Reproduce exactly the lines below from the one containing "decide (2 ≤" through the one containing "tentry := BitVec.ofNat", including both, and nothing else.
**** DATA SECTION ****
/-- DOC_FILL_COMPLETE (R386, R388): the core whose miss began the fill fetches and decodes the line's instructions, and every core that
waits has the line. A guest's is expanded with the image in the slot that the line is for. No line is written where the entry instruction cannot be
fetched, its page has moved, or the slot holds no image any more. -/
def execDocFillComplete (cluster fill : Nat) (s : State) : Out :=
  let fs := AMap.get [] s.fills cluster
  match fs[fill]? with
  | some f =>
    if !f.returned then event s
    else
      let s0 := setFills s cluster (fs.eraseIdx fill)
      let core := f.cores.headD 0
      let va : DWord := BitVec.ofNat 64 f.va
      let img := slotImage s cluster f.psel f.vd f.pix
      match fetchPlace s f.vd core va, (if f.psel < 14 && img.isNone then [] else lineCode s f.vd core f.pix img 64 16 va) with
      | .ok pa, d :: ds =>
        if pa ≠ f.pa then event s0
        else
          let s1 := noteFetch (noteFetch s0 f.vd core va) f.vd core (va + BitVec.ofNat 64 (codeBytes (d :: ds) - 1))
          let l : Line := { id := s1.nextKey, psel := f.psel, pa := pa, used := s1.cycle, code := d :: ds }
          event { s1 with nextKey := s1.nextKey + 1, lines := AMap.set s1.lines cluster (addLine (AMap.get [] s1.lines cluster) l) }
      | _, _ => event s0
  | none => event s

end Sys2Proof.Machine
end

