-- ==== Sys2Proof/Machine/Sched.lean ====
section
/-! DEFINITION. The scheduler: nodes and residency (R399, R426, R427), blocks and placement (R401 to R403, R306 to R309), retirement
(R310), completion (R404, R405), time-sharing (R416, R417), pre-emption, save and restore (R428 to R434), granule moves (R425). -/

namespace Sys2Proof.Machine

/-! ## Virtual devices -/

def overlap1 (a n b m : Nat) : Bool := decide (a < b + m) && decide (b < a + n)

/-- Virtual devices of one partition whose ranges intersect (R414). -/
def vdOverlap (a b : VDev) : Bool :=
  a.part == b.part &&
  (overlap1 a.slotBase a.slotRuns b.slotBase b.slotRuns || overlap1 a.rowBase a.rowUnits b.rowBase b.rowUnits ||
    overlap1 a.scrBase a.scrUnits b.scrBase b.scrUnits)

/-- Created by VD_CONFIG (a QUANTUM of 0 is refused, R415). -/
def configured (v : VDev) : Bool := v.quantum != 0

/-- WCSB, WCST and the effective quantum (R416). -/
def wcsb (v : VDev) : Nat := 32 * (256 * v.rowUnits) + 64 * (64 * v.scrUnits) + 256 * (32 * v.slotRuns) + 2359296
def wcst (v : VDev) : Nat := (wcsb v + 16 * 2700 - 1) / (16 * 2700)
def qeff (v : VDev) : Nat := max v.quantum (wcst v + 20)

def vdGangs (s : State) (vd : Nat) : List (Nat × Gang) := s.gangs.filter fun p => p.2.vd == vd

/-- A gang of a virtual device stands on the cores. -/
def contextOn (s : State) (vd : Nat) : Bool := (vdGangs s vd).any fun p => !p.2.saved

/-- Runnable (R417). -/
def vdRunnable (s : State) (vd : Nat) : Bool :=
  !(vdGangs s vd).isEmpty ||
  s.launches.any fun l => l.2.vd == vd && l.2.nodes.any fun n => n.2.ending.isNone && (n.2.state == .waitRes || n.2.state == .placing)

/-- The record that the resident fraction is of (R426, R427): the one being built, or, before its first access, the one that the virtual
device was switched in with. -/
def recordOf (v : VDev) : List Nat := if v.record.isEmpty then v.incoming else v.record

/-- Recorded granules in T0, and the resident fraction test of R427. -/
def inT0 (s : State) (v : VDev) : Nat := ((recordOf v).filter s.t0.contains).length

/-- A granule of the record that its engine could still bring to T0. -/
def canBring (s : State) (g : Nat) : Bool :=
  !s.t0.contains g && (decide ((t0Of s (granSlice g)).length < 8192) || !(evictable s (granSlice g)).isEmpty)

def residentFraction (s : State) (v : VDev) : Nat := if (recordOf v).isEmpty then 100 else 100 * inT0 s v / (recordOf v).length

def residencyOk (s : State) (vd : Nat) : Bool :=
  let v := s.vd vd
  let th := if v.thresh = 255 then 75 else v.thresh
  decide (th * (recordOf v).length ≤ 100 * inT0 s v) || !(recordOf v).any (canBring s)

/-! ## Decisions (R417) -/

/-- A gang is asked to stop (R428 step 1): threads in waits other than a system drain, and stopped threads, stop at once. -/
def stopsAtOnce (th : Thread) : Bool :=
  match th.wait with
  | some (.drain _) | some (.tick _ _) => false
  | none => needsWindow th
  | some _ => true

/-- A thread stops where it stands: an expansion not yet committed is rolled back (R428). -/
def stopHere (th : Thread) : Thread :=
  { (if atPoint th then th else rollback th) with preempted := true }

/-- A gang that waits for its first placement step gives back what it holds, and one that waits for that of its restore stops where it stands
(log 62); the halts of a gang's threads end at this step (R470). -/
def requestStop (s : State) (gk : Nat) : State :=
  match s.gang? gk with
  | none => s
  | some g =>
    if g.saved || g.stopAt.isSome then s
    else if g.fresh then dropGang s gk
    else
      let s1 := s.modGang gk fun g => { g with stopAt := some s.cycle, blocked := none }
      endHalts (g.teams.foldl (fun s k => s.modTeam k fun t =>
        { t with threads := t.threads.map fun p =>
            (p.1, if !g.placed || stopsAtOnce p.2 || hasStopped s k p.1 p.2 then stopHere p.2 else p.2) }) s1) fun h => g.teams.contains h.team
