/-- The effect of QUEUE_DRAIN on a queue's nodes and gangs (R396 steps 2 and 3, R399); a gang that waits for its first placement step gives its place
back without a notice (log 62). DESIGN CHOICE (log 71): the notice of a gang that KILL ends has the sr.teamid of its rank 0 and TID 0xFFFF_FFFF. -/
def drainQueue (s : State) (q : Nat) (kill : Bool) : State :=
  let ls := launchesOf s q
  let s1 := ls.foldl (fun s l => l.2.nodes.foldl (fun s n => endNode s l.1 n.1 9) s) s
  let mine := s1.gangs.filter fun g => ls.any fun l => l.1 == g.2.launch
  let s2 := (mine.filter fun g => g.2.saved).foldl (fun s g => dropGang s g.1) s1
  let s3 := (mine.filter fun g => g.2.fresh).foldl (fun s g => dropGang s g.1) s2
  let s4 := if kill then (mine.filter fun g => !g.2.saved && !g.2.fresh).foldl (fun s g => commandKill s g.1 (firstTeamid s g.2) false) s3 else s3
  settleAll s4

/-- QUEUE_DRAIN (R396): it completes when every launch of the queue is done and its entry is written; one of a queue that drains
waits. -/
def execQueueDrain (c : Cmd) (s : State) : Out :=
  let q := cNat c 0x08 2
  let kill := cNat c 0x0A 1
  if (AMap.find s.queues q).any fun x => x.draining.isSome then event s
  else runCmd c s none [(0x08, 3)] [(0x08, decide (q < 4096) && (AMap.find s.queues q).isSome), (0x0A, decide (kill < 2))] fun s =>
    match AMap.find s.queues q with
    | none => s
    | some x =>
      let s1 := { s with queues := AMap.set s.queues q { x with draining := some c, cancelled := 0 } }
      finishDrain (drainQueue s1 q (kill == 1)) q

/-! ## Task graphs (R304 to R306, R397, R398) -/

/-- An entry address of a record: bits 63:52 and 2:0 are 0. -/
def entryOk (x : Nat) : Bool := decide (x < 2 ^ 52) && x % 8 == 0

/-- The used GLINIT entries lie in the window at distinct offsets (R306); the offset of an unused one is not checked (log 58). -/
def glinitOk (scratch : Nat) (gs : List Nat) : Bool :=
  let used := (gs.filter fun g => g / 2 ^ 19 % 4096 != 0).map fun g => g % 2 ^ 19
  (used.all fun o => o % 16 == 0 && decide (o + 16 ≤ scratch)) && used.eraseDups.length == used.length

/-- A launch record of 256 bytes (R304); none where a field is out of its range. -/
def launchRecordOf (b : List Byte) : Option LaunchRec :=
  let f (o n : Nat) : Nat := imgNat b o n
  let gsize := f 0x27 1 % 16
  let shape := f 0x27 1 / 16 % 4
  let clusters := match shape with
    | 0 => 1 | 1 => 2 | 2 => 3 | _ => 4
  let nteams := f 0x20 4
  let fw := f 0x30 2
  let gl := (List.range 4).map fun i => f (0xE0 + 4 * i) 4
  let ok := entryOk (f 0 8) && entryOk (f 8 8) && entryOk (f 0x10 8) && decide (f 0x18 4 < 8) &&
    (f 0x18 4 != 0 || f 0x1C 4 == 0) && decide (1 ≤ gsize) && decide (gsize ≤ 12) && decide (gsize ≤ 4 * clusters) && decide (f 0x27 1 < 64) &&
    decide (1 ≤ nteams) && nteams % max gsize 1 == 0 && decide (1 ≤ f 0x24 2) && decide (f 0x24 2 ≤ 1024) &&
    decide (2 ≤ f 0x26 1) && decide (f 0x26 1 ≤ 32) && f 0x28 4 % 64 == 0 && decide (f 0x28 4 ≤ 524288) && decide (f 0x2C 2 ≤ 512) &&
    decide (f 0x2E 1 ≤ 64) && decide (f 0x2F 1 < 16) && (fw == 0 || (decide (16 ≤ fw) && decide (fw ≤ 1024))) && f 0x34 4 == 0 &&
    glinitOk (f 0x28 4) gl && f 0xF0 16 == 0
  if ok then some {
    tentry := BitVec.ofNat 64 (f 0 8), uentry := BitVec.ofNat 64 (f 8 8), evec := BitVec.ofNat 64 (f 0x10 8), pix := f 0x18 4,
    imgtag := f 0x1C 4, nteams := nteams, nthreads := f 0x24 2, regs8 := f 0x26 1, shape := shape, gsize := gsize, scratch := f 0x28 4,
    canopy := f 0x2C 2, tags := f 0x2E 1, gprio := f 0x2F 1 / 2, noprog := f 0x2F 1 % 2 == 1, fairwin := if fw = 0 then 64 else fw,
    spawntmr := if f 0x32 2 = 0 then 512 else f 0x32 2, wdlim := BitVec.ofNat 64 (f 0x38 8),
    fsl := (List.range 8).map fun i => BitVec.ofNat 32 (f (0x40 + 4 * i) 4),
    kinit := (List.range 16).map fun i => BitVec.ofNat 64 (f (0x60 + 8 * i) 8), glinit := gl.map (BitVec.ofNat 32) }
  else none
****
§ FINAL ANSWER
    decide (2 ≤ f 0x26 1) && decide (f 0x26 1 ≤ 32) && f 0x28 4 % 64 == 0 && decide (f 0x28 4 ≤ 524288) && decide (f 0x2C 2 ≤ 512) &&
    decide (f 0x2E 1 ≤ 64) && decide (f 0x2F 1 < 16) && (fw == 0 || (decide (16 ≤ fw) && decide (fw ≤ 1024))) && f 0x34 4 == 0 &&
    glinitOk (f 0x28 4) gl && f 0xF0 16 == 0
  if ok then some {
    tentry := BitVec.ofNat 64 (f 0 8), uentry := BitVec.ofNat 64 (f 8 8), evec := BitVec.ofNat 64 (f 0x10 8), pix := f 0x18 4,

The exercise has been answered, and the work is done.